As it turns out, the trooper was wrong, and the driver was telling the truth. The truck was hauling hemp plant, which the U.S. Congress made it legal nationwide in 2018. However, the driver, Aneudy Gonzalez, spent an entire month in jail before a federal lab test confirmed what he tried to tell authorities the day he got arrested.

Legal Hemp Confusion

For their part, the state DPS said that the trooper “believed the material was marijuana based on his training and experience,” according to the Texas Tribune. A federal Drug Enforcement Administration officer was also involved. No one apparently believed it was legal hemp.

Why This Is Worth Noting

It’s important to know about this confusion among law enforcement because it can impact anyone who is carrying legal hemp on them. Gonzalez is not the only person to get involved with police not understanding that hemp is legal.

The highest profile case happened last year In New York City, when police seized a shipment of legal hemp that had been grown in Vermont and shipped to Brooklyn. The dispensary store owner who lost the shipment has sued the city for lost income. He had spent about $17,500 for the shipment. He’s suing for $10 million.

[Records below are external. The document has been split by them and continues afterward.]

-- ==== Sys2Proof/Machine/State.lean ====
section
/-!
DEFINITION. The state of the device: everything the specification gives the machine, as plain data, and the state
right after reset. Registers keep the manual's names and widths. Times are cycle numbers of the owning region.
-/

namespace Sys2Proof.Machine

/-- No event of this hardware stops the machine: a context that can run no further is halted (R359) and a region that
loses its source freezes (R18), and both are states. The one constructor keeps the type inhabited; nothing raises it. -/
inductive Fault where
  /-- Raised by nothing; safe. -/
  | unreachable
deriving DecidableEq, Repr

/-- Why an instruction has no meaning. -/
inductive Refusal where
  /-- An arm of `exec` that has no meaning yet, by mnemonic. Raised only there; safe. -/
  | notModelled (mnemonic : String)
deriving DecidableEq, Repr

/-! ### Small enumerations -/

/-- The kind tag of an accumulator tile (R236). -/
inductive Tag where
  | f | i | x
deriving DecidableEq, Repr

/-- The states of a loop record (R63). -/
inductive RecSt where
  | waiting | ready | running | suspended | skipped | done
deriving DecidableEq, Repr

/-- The states of a region's source (Table 21.4). -/
inductive Src where
  | off | locking | locked | fast | holdover | frozen | relock
deriving DecidableEq, Repr

/-- The states of a copy channel (Table 11.8). -/
inductive ChSt where
  | idle | active | suspended | cancelling
deriving DecidableEq, Repr

/-- The bring-up states (Table 23.8). -/
inductive Boot where
  | reset | firmware | training | tags | selftest | locking | ready | failed
deriving DecidableEq, Repr

/-- The pre-emption states (Table 18.3). -/
inductive PreSt where
  | idle | pending | saving | saved | restoring | resumed | refused
deriving DecidableEq, Repr

/-- The states of a replica entry (Table 20.8). -/
inductive RepSt where
  | idle | waiting | matched | mismatch
deriving DecidableEq, Repr

/-- The operation classes of Table 6.1 that travel as messages; `post` is a pennant of a record, a hoist or a command. -/
inductive Cls where
  | ld | st | at | acq | rel | acqrel | ew | str | pen | post
deriving DecidableEq, Repr

/-- The page kinds (R111). -/
inductive PKind where
  | rc | so | uo
deriving DecidableEq, Repr

/-- A register that an instruction writes. -/
inductive Reg where
  | g (n : BitVec 6)
  | v (n : BitVec 5)
  | m (n : BitVec 3)
  | sys (n : BitVec 9)
deriving DecidableEq, Repr

/-- A register or polynomial that a lateral or far load can keep busy (R103, R274). -/
inductive BusyReg where
  | g (n : BitVec 6)
  | v (n : BitVec 5)
  | q (n : BitVec 3)
deriving DecidableEq, Repr

/-! ### One residency context (Table 17.4) -/

/-- A polynomial q0 to q7 (R265). -/
structure Poly where
  c : Table (BitVec 48)
  e : BitVec 16
  d : BitVec 6
  n : BitVec 16
  t : Bool
  x : Bool
  ov : Bool
  uf : Bool
deriving DecidableEq, Repr

/-- A register write in flight (R155) or in the latency shadow (R159): the bits of `value` under `mask` replace those of
the register. `due` is the cycle it performs, in the shadow the distance d. `flags` go to `$flags`, or to `$mxstat`. -/
structure RegWrite where
  reg : Reg
  value : BitVec 4096
  mask : BitVec 4096
  flags : BitVec 5
  toMx : Bool
  due : Nat
  seq : Nat
  slot : Nat
  issued : Nat
deriving DecidableEq, Repr

/-- A ring (Table 5.6). -/
structure Ring where
  conf : Bool
  base : Word
  slots : BitVec 16
  slotsize : BitVec 24
  p : BitVec 9
  q : BitVec 9
  rel : Nat                         -- pending slot actions the next cycle releases (R114)
  relNow : Nat                      -- those this cycle releases
deriving DecidableEq, Repr

/-- A hoist (R117 to R119, Table 11.11): the installed descriptor, the key of its base in memory, the live state, the
stamps of the pending slot actions, whether HCFG changed a total fixed in the image, and whether a reach is held back
while 256 actions pend (R114). -/
structure Hoist where
  installed : Bool
  desc : BitVec 320
  home : Nat
  err : Bool
  armed : Bool
  count : BitVec 40
  reach : BitVec 32
  pend : List Nat
  fixed : Bool
  changed : Bool
  held : Bool
deriving DecidableEq, Repr

/-- A failed check of a stream that the next bundle naming the register meets (R228): trap code, cause, argument. -/
structure StreamFail where
  code : BitVec 8
  cause : BitVec 8
  arg : Word
deriving DecidableEq, Repr

/-- A binding of v24 to v31 (R115, R228): the descriptor, whether it has been read, the registers that the transfer unit
moved, those that bundles took or gave, the data between them, and for a port stream its next sample position. -/
structure Stream where
  id : Nat                          -- number of its STBIND
  reg : Nat                         -- the register, 24 to 31
  write : Bool
  addr : Word
  read : Bool
  desc : BitVec 512
  moved : Nat
  taken : Nat
  data : List (BitVec 4096)
  fail : Option StreamFail
  pos : Nat
  bound : Bool
deriving DecidableEq, Repr

/-- A fence not yet known complete (R218): number, the covered messages, near accesses and commands, and the covered
streams with the registers that must have moved. -/
structure Fence where
  num : BitVec 16
  covers : List Nat
  streams : List (Nat × Nat)
deriving DecidableEq, Repr

/-- A contact block declaration (R275). -/
structure Block where
  desc : BitVec 208
  declared : Bool
  err : Bool
deriving DecidableEq, Repr

/-- A loop record (Table 3.1) with its dynamic state (R333), and what tells the effects of its task apart (R62): `since`
and `runs` are the numbers issued while it runs and while it ran before, `base` the stream registers written when it came
to run last, `marks` those that it wrote before. -/
structure Rec where
  bits : BitVec 512
  st : RecSt
  n : BitVec 32
  epi : Bool
  covf : Bool
  iovf : Bool
  credits : BitVec 16
  used : Table (BitVec 32)
  ok : Bool                         -- hoists, credit as choices of this cycle see them (R67, R320)
  skip : Bool                       -- the guard skips it, as seen likewise (R68)
  since : Nat
  runs : List (Nat × Nat)
  base : List (Nat × Nat)
  marks : List (Nat × Nat)
deriving DecidableEq, Repr

/-- What stands for a record that a table does not hold. -/
def Rec.blank : Rec := ⟨0, .done, 0, false, false, false, 0, [], false, false, 0, [], [], []⟩

/-- A completion pennant of a record that waits for the effects of its task (R62). -/
structure RecPen where
  record : Nat
  addr : Word
  value : Word
  after : List Nat
  streams : List (Nat × Nat)
deriving DecidableEq, Repr

/-- A stall in progress (R157, R217): WAIT_LIMIT cause, object, the bundle's pc and the cycles stalled. -/
structure Stall where
  cause : BitVec 8
  obj : BitVec 16
  pc : Word
  cycles : Nat
deriving DecidableEq, Repr

/-- A DIGEST under way (R177, R178): its bundle, issue cycle, range, reset flag and the words read, by index. -/
structure Dig where
  pc : Word
  slot : Nat                        -- word index in its bundle
  issue : Nat
  va : Word
  len : Nat
  z : Bool
  got : Table Nat
deriving DecidableEq, Repr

After the lawsuit was filed, police returned the shipment to the Green Angel CBD shop in Brooklyn.

Arrest Made Despite Prosecutors’ Request

Hemp is a type of cannabis, but it does not contain THC, the chemical ingredient in marijuana that causes the high. However, there are no field tests available to determine the difference. And officers often can get fooled because hemp can look and even smell like marijuana.

Knowing this, prosecutors in both Florida and Texas have asked law enforcement not to pursue low level cases of possession. In Texas, the state’s crime labs have worked to catch up with the testing needed. It’s put “pot prosecution in limbo,” according to the Tribune.

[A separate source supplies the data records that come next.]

/-- One write performed (R148, R156, R158). A write to a register bound to a write stream also enters the stream. -/
def Core.performWrite (k : Core) (res : BitVec 1) (w : RegWrite) : Core :=
  let x := k.ctx res
  match w.reg with
  | .g n => k.setCtx res (x.wg n (merge 64 (x.rg n) (w.value.setWidth 64) (w.mask.setWidth 64)))
  | .v n =>
    let v := merge 4096 (x.rv0 n) w.value w.mask
    k.setCtx res ({ x.wv n v with upsets := x.unmasked n.toNat w.mask }.streamPut n.toNat w.seq v)
  | .m n => k.setCtx res (x.wm n (merge 512 (x.rm n) (w.value.setWidth 512) (w.mask.setWidth 512)))
  | .sys n => k.setSys res n (w.value.setWidth 64)

/-- Insertion by issue order (R156). -/
def insertWrite (w : RegWrite) : List RegWrite → List RegWrite
  | [] => [w]
  | v :: t => if w.seq < v.seq then w :: v :: t else v :: insertWrite w t

/-- Writes in issue order. -/
def sortWrites (l : List RegWrite) : List RegWrite := l.foldl (fun a w => insertWrite w a) []

/-- The writes of a context due by a cycle, performed. -/
def Core.performDue (k : Core) (res : BitVec 1) (now : Nat) : Core :=
  let x := k.ctx res
  let due := sortWrites (x.writes.filter (fun w => w.due ≤ now))
  if due.isEmpty then k
  else
    let k := k.setCtx res { x with writes := x.writes.filter (fun w => now < w.due) }
    let k := due.foldl (fun k w => k.performWrite res w) k
    k.setCtx res ((k.ctx res).raise due)

/-! ### Events and energy -/

/-- An event of a context (R395): only a resident context counts. -/
def State.event (s : State) (c : Nat) (res : BitVec 1) (code : Nat) : State :=
  s.modCtx c res (fun x => if x.resident then { x with evs := x.evs ++ [(code, x.lvl == 0)] } else x)

/-- An event of a core, counted by both contexts (R396): no condition on the level. -/
def State.coreEvent (s : State) (c : Nat) (code : Nat) : State :=
  let f := fun (x : Ctx) => if x.resident then { x with evs := x.evs ++ [(code, true)] } else x
  s.modCore c (fun k => { k with a := f k.a, b := f k.b })

/-- A charge of this cycle (R393). -/
def State.charge (s : State) (c : Nat) (res : BitVec 1) (eu : Nat) : State :=
  s.modCtx c res (fun x => { x with charge := x.charge + eu })

/-- The energy counter after the charges of a cycle (R394). -/
def Ctx.addEnergy (x : Ctx) (eu : Nat) : Ctx :=
  let n := x.energy.toNat + eu
  if 2 ^ 48 ≤ n then { x with energy := BitVec.allOnes 48, esat := true }
  else { x with energy := BitVec.ofNat 48 n }

/-- One counter after the events of a cycle (R395). -/
def countEvents (sel : BitVec 10) (cnt : BitVec 49) (evs : List (Nat × Bool)) : BitVec 49 :=
  let n := (evs.filter (fun e => e.1 = sel.toNat % 256 && (e.2 || sel.getLsbD 9))).length
  if sel.getLsbD 8 && sel.toNat % 256 != 0 && sel.toNat % 256 ≤ 0x18 then
    let t := cnt.toNat % 2 ^ 48 + n
    BitVec.ofNat 49 ((if cnt.getLsbD 48 || 2 ^ 48 ≤ t then 2 ^ 48 else 0) + t % 2 ^ 48)
  else cnt

/-- The eight counters after a cycle. -/
def Ctx.addEvents (x : Ctx) : Ctx :=
  if x.evs.isEmpty then x
  else
    let cnts := (List.range 8).foldl (fun t i =>
      Table.set t i (countEvents (Table.get (0 : BitVec 10) x.evsel i) (Table.get (0 : BitVec 49) t i) x.evs)) x.evcnt
    { x with evcnt := cnts, evs := [] }

/-! ### Fault records -/

/-- The fields of a record that differ by code (Tables 20.5 and 20.6). -/
structure FaultRec where
  code : BitVec 8
  cause : BitVec 8
  slot : Nat
  pc : Word
  obj : Nat
  addr : Word
  owner : Nat
  aux0 : Word
  aux1 : Word
  aux2 : Word
  aux3 : Word
deriving DecidableEq, Repr

/-- A record with the fields that most codes leave zero. -/
def FaultRec.plain (code cause : BitVec 8) (pc : Word) : FaultRec := ⟨code, cause, 0, pc, 0, 0, 0, 0, 0, 0, 0⟩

That didn’t help Gonzalez. He had been hired to haul the hemp from California to New York. He had a report that showed the hemp had been tested and was legal. Despite this, he spent almost a month in the custody of the U.S. Marshals Service.

Daniel Mehler, a Colorado cannabis attorney representing Gonzalez, told the Tribune: “We’re just going to have a bunch of unlawful arrests. I think that’s how this plays out. In an ideal world … we wouldn’t see them doubling down on this.”

Until this gets sorted out, stay mindful of where you haul or mail hemp – even if it is perfectly legal.